Today I remembered the tower niche insert, and recalled how I took joy in maintaining it while we lived in the Cushendall Tower. I worked on the niche spontaneously and naturally. I was drawn to the niche even before I got there, but I didn’t realize why it beckoned to me until I actually began to clean it and did the paintings that reflected the moon, stars, and crows*. It was a kind of stitching heaven to earth:

Peace mounts to the heavens, the heavens descend to earth, earth lies under the heavens, everyone is strong.    

–Victory Song of the Morrigan, Book of Fermoy***

Drawing the Fairy Hill (Cushendall, N. Ireland, Sept 18, 2111)

***

The Book of Fermoy RIA MS 23 E 29

The Book of Fermoy was written in 1373 by Adam ó Cianáin on twenty-two folios. The first eight folios are still bound together, while the other fourteen were split off, and now form the “Stowe Fragment” held at the same library.
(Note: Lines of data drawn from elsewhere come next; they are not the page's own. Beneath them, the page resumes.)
/-- A command's work on a pattern, appliqué or version place ends without its result. -/
def dropWork (cid : Nat) (s : State) : State :=
  let mine := fun (o : Option Nat) => if o = some cid then none else o
  let loads := (s.apps.filter fun e => e.2.place == some (.cmd cid) && e.2.loading).map Prod.fst
  let stop := fun (_ : Nat) (p : Pattern) =>
    { p with staging := mine p.staging, loading := mine p.loading, evicting := mine p.evicting }
  loads.foldl (fun s i => dropLoad i s) { s with pats := tmap s.pats stop }

/-! ### Fences (02 R63) -/

/-- A fence takes a value, mirrored to the partner. -/
def setFence (i : Nat) (v : BitVec 64) (s : State) : State :=
  tellFence i { s with fences := tmod s.fences i fun f => { f with value := v } }

/-- The value of a fence after a signal in a MODE (02 Table 2-22). -/
def fenceAfter (mode : Nat) (old : BitVec 64) (operand : BitVec 64) : BitVec 64 :=
  if mode = 0 then BitVec.ofNat 64 (min (old.toNat + operand.toNat) (2 ^ 64 - 1))
  else if old.toNat < operand.toNat then operand else old

/-- The update of a command's fence after its final reply, or its drop (02 R63). -/
def updateFence (f : BitVec 32) (seqNo : BitVec 32) (st : Status) (s : State) : State :=
  let i := bitsOf f.toNat 13 0
  if f.getLsbD 18 && !succeeds st then s
  else
    match tget s.fences i with
    | some x =>
      if x.gen = bitsOf f.toNat 31 24 then
        let mode := bitsOf f.toNat 17 16
        setFence i (fenceAfter mode x.value (if mode = 0 then 1 else seqNo.setWidth 64)) s
      else bobPost 0x10 0x0009 i s
    | none => bobPost 0x10 0x0009 i s

/-! ### REQ_CANCEL (03 R120) -/

/-- The accepted CANCELLED counts in the REQ_CANCEL that submitted it: `aux` of one holds the requests found final, the number
accepted, and the handles it watches. -/
def countCancel (a : OnAccept) (s : State) : State :=
  match a with
  | .cancelled cid => modCmd cid (fun c => { c with aux := c.aux.set 1 (c.aux.getD 1 0 + 1) }) s
  | _ => s

/-- A candidate for a request handle waits at the arbiter. -/
def waitsAtArbiter (s : State) (h : Nat) : Bool :=
  s.arb.cands.any fun c => c.target == .req (h % 65536) && c.gen = h / 65536

/-- Each REQ_CANCEL none of whose candidates is left undecided replies (03 R120). -/
def settleCancels (s : State) : State :=
  let ended := s.cmds.filter fun e =>
    opcodeOf e.2.pkt = 0x0205 && e.2.phase == .begun && !((e.2.aux.drop 2).any (waitsAtArbiter s))
  ended.foldl (fun s e => done e.1 (e.2.aux.getD 0 0) (BitVec.ofNat 64 (e.2.aux.getD 1 0)) s) s

/-! ### Trace (14 R422) -/

/-- Whether a record finds the lanes full is a free value (notes/assumptions 37). -/
def lanesFull (s : State) : Bool := (freeWord s).getLsbD 0

/-- A trace record is sent on lane k mod 2 while the port is enabled, or dropped where the lanes are full. -/
def traceRec (unit code arg : Nat) (s : State) : State :=
  let t := s.svc.trace
  if !t.on then s
  else if lanesFull s then stepFree { s with svc := { s.svc with trace := { t with dropped := t.dropped + 1 } } }
  else
    let r := BitVec.ofNat 128 (pack [(8, now s), (1, unit), (1, 0), (2, code), (4, arg)])
    stepFree (emit (.trace (t.sent % 2) r) { s with svc := { s.svc with trace := { t with sent := t.sent + 1 } } })

/-- A record whose UNIT the manual does not give: a free value (notes/assumptions 37). -/
def traceAny (code arg : Nat) (s : State) : State := traceRec (bitsOf (freeWord s).toNat 8 1) code arg s

/-- DISPATCH and FINAL records, with TRACE_FLAGS[0] (14 R422). -/
def traceReq (code handle : Nat) (s : State) : State :=
  if s.svc.trace.flags.testBit 0 then traceAny code handle s else s

end Sys2Proof.Machine
end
The manuscript contains The Book of Invasions, “Fosterage of the Houses of the Two Milk Vessels” (both of the Mythological Cycle), “The Wooing of Emer,” (the Ulster Cycle) “The Adventures of Art son of Conn” (the Kings Cycle), The Voyage of Bran, and many more stories, with numerous variations with those found in other manuscripts.

*The Morrígan is a goddess of battle, strife, and sovereignty. She sometimes appears in the form of a crow, flying above the warriors, and in the Ulster cycle she also takes the form of an eel, a wolf and a cow. (http://en.wikipedia.org/)

Turnly Tower Niche, Cushendall, N. Ireland (Sept 4, 2011)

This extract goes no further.